The National Human Genome Research Institute, and other NIH institutes are releasing a request for applications this week for a program to fund a genome-wide protein sequence database, NHGRI said Jan. 29.
Although the institute declined to give the dollar amount of the proposed grant, the initiative is aimed at addressing the need for a centralized, web-accessible database of proteins, their sequences, and their corresponding DNA sequence in their respective genomes, said Peter Good, the program director for genome informatics at NHGRI.
“The general concept is that we would like to support a database that will be a rich resource of information for anyone interested in proteins,” he said. While there are many protein databases, most are specific to model organisms such as C. elegans and S. cerevisiae, he added.
In addition, Good said the database would help clear up some of the confusion surrounding gene predictions. “Really there’s some question as to how accurate the predictions are in terms of translation, [and] you also want to make sure there’s information about whether the protein is in a gene family; if the protein is translated from an alternatively spliced form; whether there are isoforms; [and if] the protein is modified,” he said.

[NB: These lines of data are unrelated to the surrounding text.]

-- ==== Sys2Proof/Certificates/Slice0/Obligations.lean ====
section
/-! DEFINITION. The statements about the part, for the provers: what each command does, what the
shared operations do, and the conditions that every step keeps. -/

section Statements

open Sys2Proof Sys2Proof.Machine

/-! ## The step and the cold-reset pin -/

/-- The step of the part: the command at the front of the queue, run on the part with the queue's
rest (the queue of waiting commands is the model's choice, notes/assumptions/1.md and 11.md). -/
def Obligations.StepRunsFrontCommand : Prop :=
  ∀ (c : Instr) (rest : List Instr) (s : State), s.pending = c :: rest →
    step s = exec c (s.setPending rest)

/-- R159 with R3, R4, R15, R34, R52, R67, R78, R80, R92, R94, R129, R147, R148, R160 and the
cold-reset columns of sections 7.2 and 9.6. The assertion of the cold-reset pin loses the frames that
were being sent and changes nothing else; while the pin is held asserted the part sends no frame and
takes none, and no command but those of the pin changes anything. That the other commands change
nothing while the pin is held is read from R159 (notes/assumptions/8.md). Its release leaves every
block at its cold-reset values, from every state. The queue of waiting commands and the model's count
of open choices go on (notes/assumptions/8.md). -/
def Obligations.ColdResetPinStopsAndSetsThePart : Prop :=
  (∀ s : State, exec .coldResetAssert s =
    .next ((s.setPins { s.pins with coldReset := true }).setPorts
      { s.ports with aftTx := none, foreTx := none })) ∧
  (∀ (c : Instr) (s : State), s.pins.coldReset = true → c ≠ .coldResetAssert →
    (∀ straps, c ≠ .coldResetRelease straps) → exec c s = .next s) ∧
  ∀ (straps : Byte) (s : State), ∃ t, exec (.coldResetRelease straps) s = .next t ∧
    t.pins = { coldReset := false, straps := straps } ∧
    t.nodeAddress = (if straps = 255 then 254 else straps) ∧
    t.ports =
      { aftTx := none, foreTx := none, aftSeq := 0, foreSeq := 0, aftQueue := [], foreQueue := [],
        waiting := none, reservation := false } ∧
    t.counters =
      { foreCheck := 0, aftCheck := 0, seqGaps := 0, aftDrops := 0, foreDrops := 0,
        reportDrops := 0, requestDrops := 0, commandSkips := 0, capturesMissed := 0 } ∧
    (∀ i : Fin 16, t.intake[i] = { entry := none, memory := none }) ∧
    t.profile =
      { lineLength := 4096, commandPeriod := 10, vOn := 78, hysteresis := 8, threshold := 200,
        heldLimit := 8, attentionTimeout := 400, holdCount := 5, failCount := 20,
        trackingLimit := 150, trackingCount := 10, captureLength := 512,
        reportDestination := 255 } ∧
    (t.odo.state = .unset ∧ t.odo.remainder = 0 ∧ t.odo.debt = 0 ∧ t.odo.speed = 0 ∧
      t.odo.timeout = none ∧ t.odo.uncertain = false ∧ t.odo.recovery = 0) ∧
    (∀ x : Channel, t.sensor.chan x =
      { state := .absent, settle := 0, latest := none, paired := false, timeout := none }) ∧
    (t.sensor.pairState = .none ∧ t.sensor.window = [] ∧ t.sensor.disagreeRun = 0 ∧
      t.sensor.agreeRun = 0) ∧
    (t.line.inputCell = 0 ∧ t.line.clearMark = 0 ∧ t.line.heldRun = 0 ∧
      t.line.acc = { sum := 0, count := 0, worst := none } ∧
      ∀ n : Int, (t.tapRead n).quality = .void) ∧
    (t.marker.queue = [] ∧ t.marker.serialCounter = 1 ∧ t.marker.loss = false ∧
      t.marker.attention = none ∧ t.marker.lastTimedOut = none) ∧
    (∀ (r : Regime) (cls : MarkerClass), t.entry r cls =
      { next := r, authority := .limited, attention := false, capture := false }) ∧
    (∀ c : Car, t.regime c = { regime := 0, authority := .limited, waiting := none }) ∧
    (∀ bank : Bank, t.route.bank bank =
      { state := .free, header := none, startCell := none, points := [] }) ∧
    (t.demand.timer = some 10 ∧ t.demand.gateOpen = false) ∧
    (∀ c : Car, t.demand.last[c] = none ∧ t.carProfile c =
      { enabled := false, tapOffset := 0, preview := 0, gain := 0, fullLimit := 0,
        limitedLimit := 0, rateStep := 4, weight := 0 }) ∧
    (∀ c : Car, t.channel c =
      { state := .off, thetaPrev := 0, lastState := none, lastActual := none, lastEcho := none,
        age := 0, run := 0, parkHeld := false }) ∧
    (∀ u : Fin 12, t.unitOf u = u ∧ t.cars.lastHanded[u] = { mode := .park, angle := 0 }) ∧
    t.cars.commandSeq = 0 ∧
    (t.capture.state = .idle ∧ t.capture.car = none ∧ t.capture.serial = none ∧
      t.capture.start = 0 ∧ t.capture.stop = 0 ∧ t.capture.cursor = 0) ∧
    (t.executor.opState = .safe ∧ t.executor.queue = []) ∧
    t.pending = s.pending ∧ t.book.choices = s.book.choices
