@[simp] theorem State.setProfile_pins (s : State) (x : LineProfile) : (s.setProfile x).pins = s.pins := rfl
@[simp] theorem State.setProfile_nodeAddress (s : State) (x : LineProfile) : (s.setProfile x).nodeAddress = s.nodeAddress := rfl
@[simp] theorem State.setProfile_ports (s : State) (x : LineProfile) : (s.setProfile x).ports = s.ports := rfl
@[simp] theorem State.setProfile_counters (s : State) (x : LineProfile) : (s.setProfile x).counters = s.counters := rfl
@[simp] theorem State.setProfile_intake (s : State) (x : LineProfile) : (s.setProfile x).intake = s.intake := rfl
@[simp] theorem State.setProfile_profile (s : State) (x : LineProfile) : (s.setProfile x).profile = x := rfl
@[simp] theorem State.setProfile_odo (s : State) (x : LineProfile) : (s.setProfile x).odo = s.odo := rfl
@[simp] theorem State.setProfile_sensor (s : State) (x : LineProfile) : (s.setProfile x).sensor = s.sensor := rfl
@[simp] theorem State.setProfile_line (s : State) (x : LineProfile) : (s.setProfile x).line = s.line := rfl
@[simp] theorem State.setProfile_marker (s : State) (x : LineProfile) : (s.setProfile x).marker = s.marker := rfl
@[simp] theorem State.setProfile_route (s : State) (x : LineProfile) : (s.setProfile x).route = s.route := rfl
@[simp] theorem State.setProfile_demand (s : State) (x : LineProfile) : (s.setProfile x).demand = s.demand := rfl
@[simp] theorem State.setProfile_cars (s : State) (x : LineProfile) : (s.setProfile x).cars = s.cars := rfl
@[simp] theorem State.setProfile_capture (s : State) (x : LineProfile) : (s.setProfile x).capture = s.capture := rfl
@[simp] theorem State.setProfile_executor (s : State) (x : LineProfile) : (s.setProfile x).executor = s.executor := rfl
@[simp] theorem State.setProfile_book (s : State) (x : LineProfile) : (s.setProfile x).book = s.book := rfl
@[simp] theorem State.setProfile_pending (s : State) (x : LineProfile) : (s.setProfile x).pending = s.pending := rfl
@[simp] theorem State.setProfile_self (s : State) : s.setProfile s.profile = s := rfl
@[simp] theorem State.setProfile_setProfile (s : State) (x y : LineProfile) : (s.setProfile x).setProfile y = s.setProfile y := rfl

@[simp] theorem State.setOdo_pins (s : State) (x : Odometry) : (s.setOdo x).pins = s.pins := rfl
@[simp] theorem State.setOdo_nodeAddress (s : State) (x : Odometry) : (s.setOdo x).nodeAddress = s.nodeAddress := rfl
@[simp] theorem State.setOdo_ports (s : State) (x : Odometry) : (s.setOdo x).ports = s.ports := rfl
@[simp] theorem State.setOdo_counters (s : State) (x : Odometry) : (s.setOdo x).counters = s.counters := rfl
@[simp] theorem State.setOdo_intake (s : State) (x : Odometry) : (s.setOdo x).intake = s.intake := rfl
@[simp] theorem State.setOdo_profile (s : State) (x : Odometry) : (s.setOdo x).profile = s.profile := rfl
@[simp] theorem State.setOdo_odo (s : State) (x : Odometry) : (s.setOdo x).odo = x := rfl
@[simp] theorem State.setOdo_sensor (s : State) (x : Odometry) : (s.setOdo x).sensor = s.sensor := rfl
@[simp] theorem State.setOdo_line (s : State) (x : Odometry) : (s.setOdo x).line = s.line := rfl
@[simp] theorem State.setOdo_marker (s : State) (x : Odometry) : (s.setOdo x).marker = s.marker := rfl
@[simp] theorem State.setOdo_route (s : State) (x : Odometry) : (s.setOdo x).route = s.route := rfl
@[simp] theorem State.setOdo_demand (s : State) (x : Odometry) : (s.setOdo x).demand = s.demand := rfl
@[simp] theorem State.setOdo_cars (s : State) (x : Odometry) : (s.setOdo x).cars = s.cars := rfl
@[simp] theorem State.setOdo_capture (s : State) (x : Odometry) : (s.setOdo x).capture = s.capture := rfl
@[simp] theorem State.setOdo_executor (s : State) (x : Odometry) : (s.setOdo x).executor = s.executor := rfl
@[simp] theorem State.setOdo_book (s : State) (x : Odometry) : (s.setOdo x).book = s.book := rfl
@[simp] theorem State.setOdo_pending (s : State) (x : Odometry) : (s.setOdo x).pending = s.pending := rfl
@[simp] theorem State.setOdo_self (s : State) : s.setOdo s.odo = s := rfl
@[simp] theorem State.setOdo_setOdo (s : State) (x y : Odometry) : (s.setOdo x).setOdo y = s.setOdo y := rfl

The application will not be geared toward protein databases that include protein structure or protein interactions, he said, because of already established databases, such as PDB, and because including interactions, while theoretically possible, would make the project less feasible.
Because the NHGRI does not wish to duplicate already available protein sequence resources, the grant is open to established databases such as Swiss-Prot, perhaps the most well-known protein sequence database that was started in 1993 by Amos Bairoch, Denis Hochstrasser, and Ron Appel.
“Swiss-Prot is certainly welcome to apply to this RFA, and I think Swiss-Prot is an excellent model for it because it really sets the standards for a well-curated protein database,” Good said. But there are other models for protein sequence databases, he said, and “we’re looking for the best application.”
Good, who joined NHGRI several months ago after leaving a faculty position in developmental biology at Louisiana State University, said that NHGRI and the other institutes sponsoring the grant are more broadly interested in funding projects in proteomics, and are hoping a NIH-sponsored workshop in April will help the institutes “find out what the state-of-the-art technology is and see how it fits with our goals, so that we can decide what to fund.
“We do have a strong interest in proteomics, on a genome scale,” he said, but added that there is currently no initiative within NIH to fund a proteomics project on the scale of the Human Genome Project.